Впрочем, всех этих доз хватило лишь на 17 % населения. Более того, эффективность вакцины варьировалась от 53 до 60 %. Были и неизбежные ошибки. Игроков в американский футбол — не только из клуба «Сан-Франциско Форти Найнерс», но и из колледжей Калифорнийского университета и Стэнфорда, — привили прежде полицейских и пожарных. Вот как это объяснял менеджер по продажам в компании Merck: «У вас двадцать пять человек, и все хотят яблок, а яблоко только одно. Кому же оно достанется? Тому, кто первым протянет руку»[785]. Все это заставило одного бывшего сотрудника CDC сделать вывод, что вакцина «не оказала ощутимого влияния на протекание пандемии»[786]. Однако подобное заключение преуменьшает достижения Хиллемана. Безусловно, избыточную смертность в Соединенных Штатах ограничило именно то, что он сумел так быстро отреагировать на появление гриппа. Стоит присмотреться, и мы увидим, что Министерство здравоохранения прежде всего стремилось выработать коллективный иммунитет у молодых американцев и наряду с этим избирательно вакцинировать военнослужащих и медицинских работников. Эксперименты и исследования продолжались и в последующие годы. Было обнаружено, что «для инициирования первичного гуморального ответа требовалось больше вакцины, чем прежде, когда вводились более ранние вакцины H1… В 1958, 1959 и 1960 годах (по мере того, как случались рецидивы инфекции) средние исходные уровни антител в популяции увеличивались (иными словами, многие получили первичную вакцинацию), и реакция на введенную вакцину проявлялась более явно. Если пациентам давали разделенные дозы с интервалом менее четырех недель, это оказывало более эффективное воздействие, чем однократная инъекция. С течением лет выгода от этой стратегии уменьшалась». Исследования школьников-навахо и студентов-медиков из Нью-Йорка показали, что «субклинические инфекции возникали каждый год», но «клинически выраженных инфекций» становилось меньше, при этом одновременно повышался уровень специфических антител к H2N2[787]. В свете этих и более поздних открытий власти приняли решение о регулярной вакцинации пожилых людей, которые были и остаются — почти в каждый сезон заболевания — наиболее уязвимой группой для большинства штаммов гриппа.

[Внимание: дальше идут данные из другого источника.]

/-- R146, R150, R167: a `STEP` with VOX, channel by channel, said of the state before it: at a latch instant the
encoder's code goes straight into the decoder and 16 times its predictor is held. -/
def Obligations.StepWithVoxRoundTripsTheLatchedSample : Prop :=
  ∀ s : State, s.status.prepared = true → s.codec = .vox → s.nch ≤ 2 → s.order ≤ 16 →
    ∃ t, exec .step s = .next t ∧ t.rdata = 0#32 ∧
      (∀ ch, ch < s.nch →
        let pre := cascadeChain Config.lpc s 0 ch (s.xinAt ch)
        let code := voxCode Config.lpc.vox (s.voxAt 0 ch) (f2i16 pre.1)
        let enc := voxRecon Config.lpc.vox (s.voxAt 0 ch) code
        let dec := voxRecon Config.lpc.vox (s.voxAt 1 ch) code
        let latched := s.cntAt ch = 0#4
        let held := if latched then i2f16 (BitVec.ofInt 16 (dec.pred * 16)) else s.heldAt ch
        let post := cascadeChain Config.lpc s 1 ch held
        (∃ nan, t.youtAt ch = fmul nan post.1 (Config.lpc.gain s.d)) ∧ t.heldAt ch = held ∧
        t.voxAt 0 ch = (if latched then enc else s.voxAt 0 ch) ∧
        t.voxAt 1 ch = (if latched then dec else s.voxAt 1 ch) ∧
        t.cntAt ch = (if s.d ≤ (s.cntAt ch).toNat + 1 then 0#4 else s.cntAt ch + 1#4) ∧
        ∀ k, t.zAt 0 ch k = pre.2.zAt 0 ch k ∧ t.zAt 1 ch k = post.2.zAt 1 ch k) ∧
      (∀ ch, s.nch ≤ ch → t.youtAt ch = s.youtAt ch ∧ t.heldAt ch = s.heldAt ch ∧ t.cntAt ch = s.cntAt ch ∧
        (∀ dir, t.voxAt dir ch = s.voxAt dir ch) ∧ ∀ c k, t.zAt c ch k = s.zAt c ch k) ∧
      t = { s with z := t.z, cnt := t.cnt, held := t.held, vox := t.vox, yout := t.yout,
                   rdata := t.rdata, freeIdx := t.freeIdx }

/-- R151, R208 to R210: a `STEP` with GSM runs the mono sample through channel 0, pushes the engine at a latch instant
and only there, and gives every active channel the same result. -/
def Obligations.StepWithGsmRunsTheMonoPath : Prop :=
  ∀ s : State, s.status.prepared = true → s.codec = .gsm → 1 ≤ s.nch → s.nch ≤ 2 → s.order ≤ 16 →
    ∃ (t : State) (nan : Nat → Word), exec .step s = .next t ∧ t.rdata = 0#32 ∧
      (let m := if s.nch = 1 then s.xinAt 0 else fmul (nan 1) (fadd (nan 0) (s.xinAt 0) (s.xinAt 1)) 0x3F000000#32
       let low := lowCut Config.lpc s m
       let pre := cascadeChain Config.lpc s 0 0 low.1
       let push := gsmPush Config.lpc s (f2i13 pre.1)
       let latched := s.cntAt 0 = 0#4
       let held := if latched then i2f16 push.1 else s.heldAt 0
       let post := cascadeChain Config.lpc s 1 0 held
       (∀ ch, ch < s.nch → t.youtAt ch = fmul (nan 2) post.1 (Config.lpc.gain s.d)) ∧
       t.heldAt 0 = held ∧ t.lcz = low.2.lcz ∧
       t.cntAt 0 = (if s.d ≤ (s.cntAt 0).toNat + 1 then 0#4 else s.cntAt 0 + 1#4) ∧
       (∀ k, t.zAt 0 0 k = pre.2.zAt 0 0 k ∧ t.zAt 1 0 k = post.2.zAt 1 0 k) ∧
       (let g := if latched then push.2 else s
        t.buf = g.buf ∧ t.role = g.role ∧ t.gidx = g.gidx ∧ t.frame = g.frame ∧ t.gstate = g.gstate)) ∧
      (∀ ch, ch ≠ 0 → t.heldAt ch = s.heldAt ch ∧ t.cntAt ch = s.cntAt ch ∧ ∀ c k, t.zAt c ch k = s.zAt c ch k) ∧
      (∀ ch, s.nch ≤ ch → t.youtAt ch = s.youtAt ch) ∧
      t = { s with z := t.z, lcz := t.lcz, cnt := t.cnt, held := t.held, buf := t.buf, role := t.role,
                   gidx := t.gidx, frame := t.frame, gstate := t.gstate, yout := t.yout,
                   rdata := t.rdata, freeIdx := t.freeIdx }

/-- R209: `LowCut` is the identity when `LOWCUT` is absent, and otherwise one section of R115 with its coefficients and
the state `LCZ`, whatever the configuration. -/
def Obligations.LowCutIsAbsentOrOneSection : Prop :=
  ∀ (cfg : Config) (s : State) (m : Word),
    (cfg.lowcut = none → lowCut cfg s m = (m, s)) ∧
    (∀ q, cfg.lowcut = some q → ∃ nan : Nat → Word,
      let r := biquad nan q s.lcz m
      lowCut cfg s m = (r.1, { s with lcz := r.2 }))

/-! ## VOX -/

/-- R161, R163, R166: `VOXDEC` on a prepared unit: the reconstruction written out, the step being the table's entry at
`idx`, and 16 times the new predictor. -/
def Obligations.VoxdecReconstructs : Prop :=
  ∀ (s : State) (ch : Nat) (code : BitVec 4), s.status.prepared = true → s.nch ≤ 2 → ch < s.nch →
    ∃ (t : State) (step : Nat), exec (.voxdec ch code) s = .next t ∧
      (let st := s.voxAt 1 ch
       let table : List ℕ+ := Config.lpc.vox.step0 :: Config.lpc.vox.steps
       let delta : Int := (((2 * (code.toNat % 8) + 1) * step) / 8 : Nat)
       let p := if 8 ≤ code.toNat then st.pred - delta else st.pred + delta
       let i := (st.idx : Int) + Config.lpc.vox.indexDelta code
       (∀ h : st.idx < table.length, step = (table[st.idx] : Nat)) ∧
       (t.voxAt 1 ch).pred = max (-2048) (min 2047 p) ∧
       ((t.voxAt 1 ch).idx : Int) = max 0 (min ((table.length : Int) - 1) i) ∧
       t.voxAt 1 ch = voxRecon Config.lpc.vox st code ∧
       t.rdata.toInt = (t.voxAt 1 ch).pred * 16) ∧
      (∀ dir ch', ¬ (dir = 1 ∧ ch' = ch) → t.voxAt dir ch' = s.voxAt dir ch') ∧
      t = { s with vox := t.vox, rdata := t.rdata, freeIdx := t.freeIdx }
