/-- Settles O45, by whether `LOWCUT` is absent. -/
theorem lowCutIsAbsentOrOneSection : Obligations.LowCutIsAbsentOrOneSection := fun cfg s m =>
  ⟨fun h => lowCut_none h s m, fun _ h => ⟨cfg.freeNaN s.freeIdx .lowcut, lowCut_some h s m⟩⟩

/-- Settles O54: below 159 a push is its store and the next index. -/
theorem gsmpushBeforeTheFrameIsFull : Obligations.GsmpushBeforeTheFrameIsFull := by
  intro s v h
  have hexec := exec_gsmpush v s
  have hrdata := gsmpush_rdata hexec
  rw [gsmPush_early Config.lpc s v (Nat.succ_lt_succ h)] at hexec hrdata
  exact ⟨_, hexec, hrdata, gsmStore_bufAt_self s v, fun _ _ hpi => gsmStore_bufAt_other s _ hpi, rfl, rfl⟩

/-- Settles O55: at 159 a push is its store and one round trip of the buffer it filled. -/
theorem gsmpushOfTheLastSampleRoundTrips : Obligations.GsmpushOfTheLastSampleRoundTrips := by
  intro s v h
  have hexec := exec_gsmpush v s
  have hrdata := gsmpush_rdata hexec
  have hlast := gsmStore_bufAt_self s v
  rw [h] at hrdata hlast
  rw [gsmPush_last Config.lpc s v h] at hexec hrdata
  have hfull {i : Nat} (hi : i < 160) : (gsmStore s (workWord v)).buf[s.role.rin][i] =
      (gsmStore s (workWord v)).bufAt s.role.rin i := (bufAt_lt _ s.role.rin.isLt hi).symm
  refine ⟨_, (gsmStore s (workWord v)).buf[s.role.rin], hexec, hrdata, ?_, fun i hi => ?_,
    ⟨rfl, rfl, fun i hi => ?_⟩, fun p i hp => ?_, rfl, rfl, rfl⟩
  · rw [hfull (by decide), hlast]
  · rw [hfull (by omega)]
    exact gsmStore_bufAt_other s _ fun ⟨_, he⟩ => by omega
  · exact (gsmRoundTrip_bufAt_self Config.lpc (gsmStore s (workWord v)) i).trans (vget_of_lt _ i hi)
  · exact (gsmRoundTrip_bufAt_other Config.lpc (gsmStore s (workWord v)) i hp).trans
      (gsmStore_bufAt_other s _ fun ⟨hrin, _⟩ => hp hrin)

end Sys2Proof

namespace Sys2Proof.Machine

/-! ## The frame being filled (R206) -/

/-- `t` is `s` after the pushes of `v 0, …, v (n - 1)` into an empty input buffer that they did not fill. -/
structure Filling (s : State) (v : Nat → BitVec 13) (n : Nat) (t : State) : Prop where
  gidx : t.gidx.val = n
  role : t.role = s.role
  frame : t.frame = s.frame
  gstate : t.gstate = s.gstate
  stored : ∀ i < n, (t.bufAt s.role.rin i).toInt = 8 * (v i).toInt
  others : ∀ p i, p ≠ s.role.rin.val → t.bufAt p i = s.bufAt p i

section
variable {s t u : State} {v : Nat → BitVec 13} {n : Nat}

theorem filling_zero (h : s.gidx = 0) : Filling s v 0 s :=
  ⟨by rw [h]; rfl, rfl, rfl, rfl, fun i hi => absurd hi i.not_lt_zero, fun _ _ _ => rfl⟩

/-- A push that does not fill the buffer appends its sample (O54). -/
theorem Filling.push (h : Filling s v n t) (hn : n < 159) (hu : exec (.gsmpush (v n)) t = .next u) :
    Filling s v (n + 1) u := by
  obtain ⟨_, hexec, -, hself, hother, hgidx, hframe⟩ :=
    Sys2Proof.gsmpushBeforeTheFrameIsFull t (v n) (by rw [h.gidx]; exact hn)
  obtain rfl := Host.Outcome.next.inj (hexec.symm.trans hu)
  rw [h.gidx, h.role] at hself hother
  refine ⟨by rw [hgidx, h.gidx], (congrArg State.role hframe).trans h.role,
    (congrArg State.frame hframe).trans h.frame, (congrArg State.gstate hframe).trans h.gstate,
    fun i hi => ?_, fun p i hp => ?_⟩
  · rcases Nat.lt_succ_iff_lt_or_eq.mp hi with hlt | rfl
    · rw [hother _ _ fun ⟨_, he⟩ => by omega]
      exact h.stored i hlt
    · exact hself
  · rw [hother _ _ fun ⟨he, _⟩ => hp he]
    exact h.others p i hp

/-- Each push, the last one too, answers the old output buffer (R203). -/
theorem Filling.rdata (h : Filling s v n t) (hne : s.role.rin ≠ s.role.rout)
    (hu : exec (.gsmpush (v n)) t = .next u) : u.rdata.toInt = (s.bufAt s.role.rout n).toInt := by
  rw [gsmpush_rdata hu, h.role, h.gidx, h.others _ _ fun he => hne (Fin.ext he.symm)]

/-- A run of pushes from an empty input buffer fills it up to the last entry. -/
theorem filling_run {run : Nat → State} (hgidx : s.gidx = 0) (hzero : run 0 = s)
    (hrun : ∀ n, exec (.gsmpush (v n)) (run n) = .next (run (n + 1))) : ∀ n < 160, Filling s v n (run n) := by
  intro n
  induction n with
  | zero =>
    rw [hzero]
    exact fun _ => filling_zero hgidx
  | succ n ih => exact fun hn => (ih (by omega)).push (by omega) (hrun n)

end

end Sys2Proof.Machine

namespace Sys2Proof

open Sys2Proof.Machine

/-- Settles O56: 159 pushes fill the buffer but for its last entry, and the 160th is O55's. -/
theorem gsmFrameTakesExactly160Pushes : Obligations.GsmFrameTakesExactly160Pushes := by
  intro s v run hgidx hne hzero hrun
  have hfilling := filling_run hgidx hzero hrun
  have h159 := hfilling 159 (by decide)
  obtain ⟨_, full, hexec, -, hlast, hfull, hframe, -, hrole, hgidx', -⟩ :=
    gsmpushOfTheLastSampleRoundTrips (run 159) (v 159) h159.gidx
  obtain rfl := Host.Outcome.next.inj (hexec.symm.trans (hrun 159))
  rw [h159.role] at hfull hrole hframe
  rw [h159.gstate] at hframe
  obtain ⟨hcoded, hgstate, hdecoded⟩ := hframe
  refine ⟨fun n hn => (hfilling n hn).rdata hne (hrun n),
    fun n hn => ⟨(hfilling n hn).role, (hfilling n hn).frame, (hfilling n hn).gstate⟩, hrole, hgidx',
    full, fun i hi => ?_, hcoded, hgstate, ?_⟩
  · rcases Nat.lt_succ_iff_lt_or_eq.mp hi with hlt | rfl
    · rw [hfull i hlt, h159.stored i hlt]
    · exact hlast
  · rw [hrole]
    exact hdecoded

end Sys2Proof

/-! SUPPORT and PROOFS. The module control of 45_module_control.md: `NOP` and `GETPAR` (O19), `SETPAR` (O21), `SETORD`
(O22), `SETCODEC` (O23) and `RESET` (O24). `SETPAR`, `SETORD` and a new selection all end in a rebuild on change, whose
two ways are said here once (`rebuildIf_keeps`, `rebuildIf_redesigns`); what `ResetState` leaves is `PerSampleCleared`,
and a rebuild on change keeps it. -/

namespace Sys2Proof.Machine

/-! ## The parameter word (R94, R226) -/

/-- The sum of R94 is the disjunction of R226: `d` has no bit where the shifted `mode` has one. -/
theorem resPar_eq_or (mode : Nat) {d : Nat} (hd : d < 2 ^ 16) :
    resPar mode d = (BitVec.ofNat 32 mode <<< 16) ||| BitVec.ofNat 32 d := by
  have hdisjoint : (BitVec.ofNat 32 mode <<< 16) &&& BitVec.ofNat 32 d = 0#32 := by
    ext i hi
    by_cases h : i < 16
    · simp [h]
    · have hbit : d.testBit i = false :=
        Nat.testBit_lt_two_pow (hd.trans_le (Nat.pow_le_pow_right Nat.two_pos (Nat.not_lt.mp h)))
      simp [← BitVec.getLsbD_eq_getElem, BitVec.getLsbD_ofNat, hbit]
  rw [← BitVec.add_eq_or_of_and_eq_zero _ _ hdisjoint, BitVec.shiftLeft_eq_mul_twoPow, resPar, BitVec.ofNat_add,
    BitVec.ofNat_mul]
  rfl

/-! ## The checks of `SETORD` and `SETPAR` (R225, R227) -/

theorem setordCheck_ok {order : Word} (heven : order.toNat % 2 = 0) (hmin : 2 ≤ order.toNat)
    (hmax : order.toNat ≤ 16) : setordCheck order = none :=
  if_neg (by simp only [nsecMax]; omega)

theorem setparCheck_ok {mode d : BitVec 16} (hd : 1 ≤ d.toNat) (hd8 : d.toNat ≤ 8) (hm : 1 ≤ mode.toNat)
    (hm4 : mode.toNat ≤ 4) : setparCheck mode d = none :=
  if_neg (by omega)

/-! ## A rebuild on change (R118, R119) -/

theorem State.rebuildIf_keeps (cfg : Config) {changed : Bool} {s : State}
    (h : changed = false ∨ s.status.prepared = false) :
    let t := s.rebuildIf cfg changed
    t.coef = s.coef ∧ t.z = s.z ∧ t.lcz = s.lcz := by
  intro t
  have ht : t = s := if_neg (by rcases h with h | h <;> simp [h])
  rw [ht]
  exact ⟨rfl, rfl, rfl⟩

/-- R118 entry by entry: the design below `ORDER / 2`, five `+0.0` from there on, every delay line cleared. -/
theorem State.rebuildIf_redesigns (cfg : Config) {changed : Bool} {s : State} (hc : changed = true)
    (hp : s.status.prepared = true) :
    let t := s.rebuildIf cfg changed
    (∀ k (h : k < s.order / 2), k < nsecMax → t.coefAt k = (cfg.design s.fs s.d s.order)[k]) ∧
    (∀ k, s.order / 2 ≤ k → k < nsecMax → t.coefAt k = Coef.zero) ∧
    (∀ c ch k, t.zAt c ch k = Delay.zero) ∧ t.lcz = Delay.zero := by
  intro t
  have ht : t = s.rebuild cfg := if_pos (by simp [hc, hp])
  rw [ht]
  exact ⟨State.designedCoef_lt cfg s.fs s.d s.order, State.designedCoef_ge cfg s.fs s.d s.order, s.zAt_rebuild cfg, rfl⟩

theorem State.answer_rebuildIf_frame (cfg : Config) (changed : Bool) (s : State) (w : Word) :
    let t := (s.rebuildIf cfg changed).answer w
    t = { s with coef := t.coef, z := t.z, lcz := t.lcz, rdata := t.rdata, freeIdx := t.freeIdx } := by
  rw [State.rebuildIf_frame]
  rfl

/-! ## `ResetState` (R223) -/

/-- Every delay line and all per-sample state is at its reset value, over all storage (R223). -/
structure PerSampleCleared (cfg : Config) (t : State) : Prop where
  z : ∀ c ch k, t.zAt c ch k = Delay.zero
  lcz : t.lcz = Delay.zero
  channels : ∀ ch, t.cntAt ch = 0#4 ∧ t.heldAt ch = 0#32
  vox : ∀ dir ch, t.voxAt dir ch = ⟨0, 0⟩
  buf : ∀ p i, t.bufAt p i = 0#16
  role : t.role = ⟨0, 1, 2⟩
  gidx : t.gidx = 0
  frame : ∀ i, t.frameAt i = 0#8
  gstate : t.gstate = cfg.gsm.init

theorem perSampleCleared_resetState (cfg : Config) (s : State) : PerSampleCleared cfg (s.resetState cfg) where
  z := s.zAt_resetState cfg
  lcz := rfl
  channels ch := ⟨s.cntAt_resetState cfg ch, s.heldAt_resetState cfg ch⟩
  vox := s.voxAt_resetState cfg
  buf := s.bufAt_resetState cfg
  role := rfl
  gidx := rfl
  frame := s.frameAt_resetState cfg
  gstate := rfl

theorem PerSampleCleared.rebuildIf {cfg : Config} {s : State} (h : PerSampleCleared cfg s) (changed : Bool) :
    PerSampleCleared cfg (s.rebuildIf cfg changed) := by
  unfold State.rebuildIf
  split
  · exact { h with z := s.zAt_rebuild cfg, lcz := rfl }
  · exact h

/-! ## `SETCODEC` (R222) -/

/-- The module a new selection constructs, before it is prepared (R222). -/
def State.freshModule (cfg : Config) (new : Codec) (s : State) : State :=
  ({ s with codec := new } : State).resetState cfg

theorem selectCodec_eq_freshModule (cfg : Config) {new : Codec} {s : State} (h : new ≠ s.codec) :
    selectCodec cfg new s = (s.freshModule cfg new).rebuildIf cfg true := selectCodec_new cfg h

theorem perSampleCleared_freshModule (cfg : Config) (new : Codec) (s : State) :
    PerSampleCleared cfg (s.freshModule cfg new) := perSampleCleared_resetState cfg { s with codec := new }

/-- The effective selection as a number: an unknown id is no module (R28, R222). -/
theorem codecNum_codecOfId (id : Word) :
    codecNum (codecOfId id) = if 1 ≤ id.toNat ∧ id.toNat ≤ 4 then id.toNat else 0 := by
  unfold codecOfId
  split
  case h_5 h1 h2 h3 h4 =>
    have hunknown : ¬ (1 ≤ id.toNat ∧ id.toNat ≤ 4) := by
      rintro ⟨hpos, hle⟩
      interval_cases id.toNat <;> contradiction
    rw [if_neg hunknown]
    rfl
  all_goals next h => rw [h]; rfl

theorem codecNum_injective : Function.Injective codecNum :=
  Function.LeftInverse.injective (g := fun n => codecOfId (BitVec.ofNat 32 n)) fun c => by cases c <;> rfl

theorem selectCodec_codec (cfg : Config) (new : Codec) (s : State) : (selectCodec cfg new s).codec = new := by
  by_cases h : new = s.codec
  · rw [h, selectCodec_same]
  · rw [selectCodec_new cfg h, State.rebuildIf_frame]
    rfl

end Sys2Proof.Machine

namespace Sys2Proof

open Sys2Proof.Machine

/-- Settles O19: neither command has a check, and each answers the state it is given. -/
theorem nopAndGetparOnlyAnswer : Obligations.NopAndGetparOnlyAnswer := by
  intro s
  exact ⟨⟨_, exec_of_check (i := .nop) rfl, rfl, rfl⟩,
    fun hd => ⟨_, exec_of_check (i := .getpar) rfl, resPar_eq_or s.mode hd, rfl⟩⟩

/-- Settles O24: `RESET` answers `ResetState`. -/
theorem resetClearsThePerSampleState : Obligations.ResetClearsThePerSampleState := by
  intro s
  obtain ⟨hz, hlcz, hchannels, hvox, hbuf, hrole, hgidx, hframe, hgstate⟩ := perSampleCleared_resetState Config.lpc s
  exact ⟨_, exec_of_check (i := .reset) rfl, rfl, hz, hlcz, hchannels, hvox, hbuf, hrole, hgidx, hframe, hgstate, rfl⟩

/-- Settles O21: the check passes, so `SETPAR` answers the rebuild on change of the state with both fields stored. -/
theorem setparStoresAndRebuildsOnChange : Obligations.SetparStoresAndRebuildsOnChange := by
  intro s mode d hd hd8 hm hm4
  have hframe := State.answer_rebuildIf_frame Config.lpc (d.toNat != s.d)
    { s with d := d.toNat, mode := mode.toNat } resNone
  refine ⟨_, exec_of_check (i := .setpar mode d) (setparCheck_ok hd hd8 hm hm4), congrArg State.d hframe,
    congrArg State.mode hframe, rfl, fun hkept => ?_, fun hne hp => ?_, hframe⟩
  · exact State.rebuildIf_keeps Config.lpc (hkept.imp_left bne_eq_false_iff_eq.mpr)
  · exact State.rebuildIf_redesigns Config.lpc (s := { s with d := d.toNat, mode := mode.toNat })
      (bne_iff_ne.mpr hne) hp

/-- Settles O22: the check passes, so `SETORD` answers the rebuild on change of the state with the order stored; at most
order 16, every designed section is within the storage. -/
theorem setordStoresAndRebuildsOnChange : Obligations.SetordStoresAndRebuildsOnChange := by
  intro s order heven hmin hmax
  have hframe := State.answer_rebuildIf_frame Config.lpc (order.toNat != s.order)
    { s with order := order.toNat } resNone
  refine ⟨_, exec_of_check (i := .setord order) (setordCheck_ok heven hmin hmax), congrArg State.order hframe, rfl,
    fun hkept => ?_, fun hne hp => ?_, hframe⟩
  · exact State.rebuildIf_keeps Config.lpc (hkept.imp_left bne_eq_false_iff_eq.mpr)
  · obtain ⟨hdesign, hrest⟩ := State.rebuildIf_redesigns Config.lpc (s := { s with order := order.toNat })
      (bne_iff_ne.mpr hne) hp
    exact ⟨fun k hk => hdesign k hk (hk.trans_le (Nat.div_le_div_right hmax)), hrest⟩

В 1957 году Хиллеман перешел в компанию Merck, возглавив новый отдел исследований вирусов и клеточной биологии в Вест-Пойнте, штат Пенсильвания. Все, что последовало за этим, кажется чудом. Именно в Merck Хиллеман создал большую часть из сорока экспериментальных и лицензированных вакцин, предназначенных для животных и человека. Из четырнадцати вакцин, обыкновенно рекомендуемых в современных календарях прививок, он разработал восемь: вакцины против кори, эпидемического паротита, гепатита А, гепатита В, ветряной оспы, менингита, пневмонии и гемофильной палочки. В 1963 году Джерил Линн, дочь Хиллемана, заболела паротитом. Хиллеман взял у нее вирусный материал и на его основе разработал вакцину. Штамм Джерил Линн используют при производстве вакцины против паротита и по сей день. Чтобы создать вакцину от гепатита B, Хиллеман и его команда обработали сыворотку крови пепсином, мочевиной и формальдегидом. Вакцина получила лицензию в 1981 году (впрочем, в 1986 году в США ее заменили другой, которая делается на дрожжах), и еще в 2003 году ей отдавали предпочтение сто пятьдесят стран.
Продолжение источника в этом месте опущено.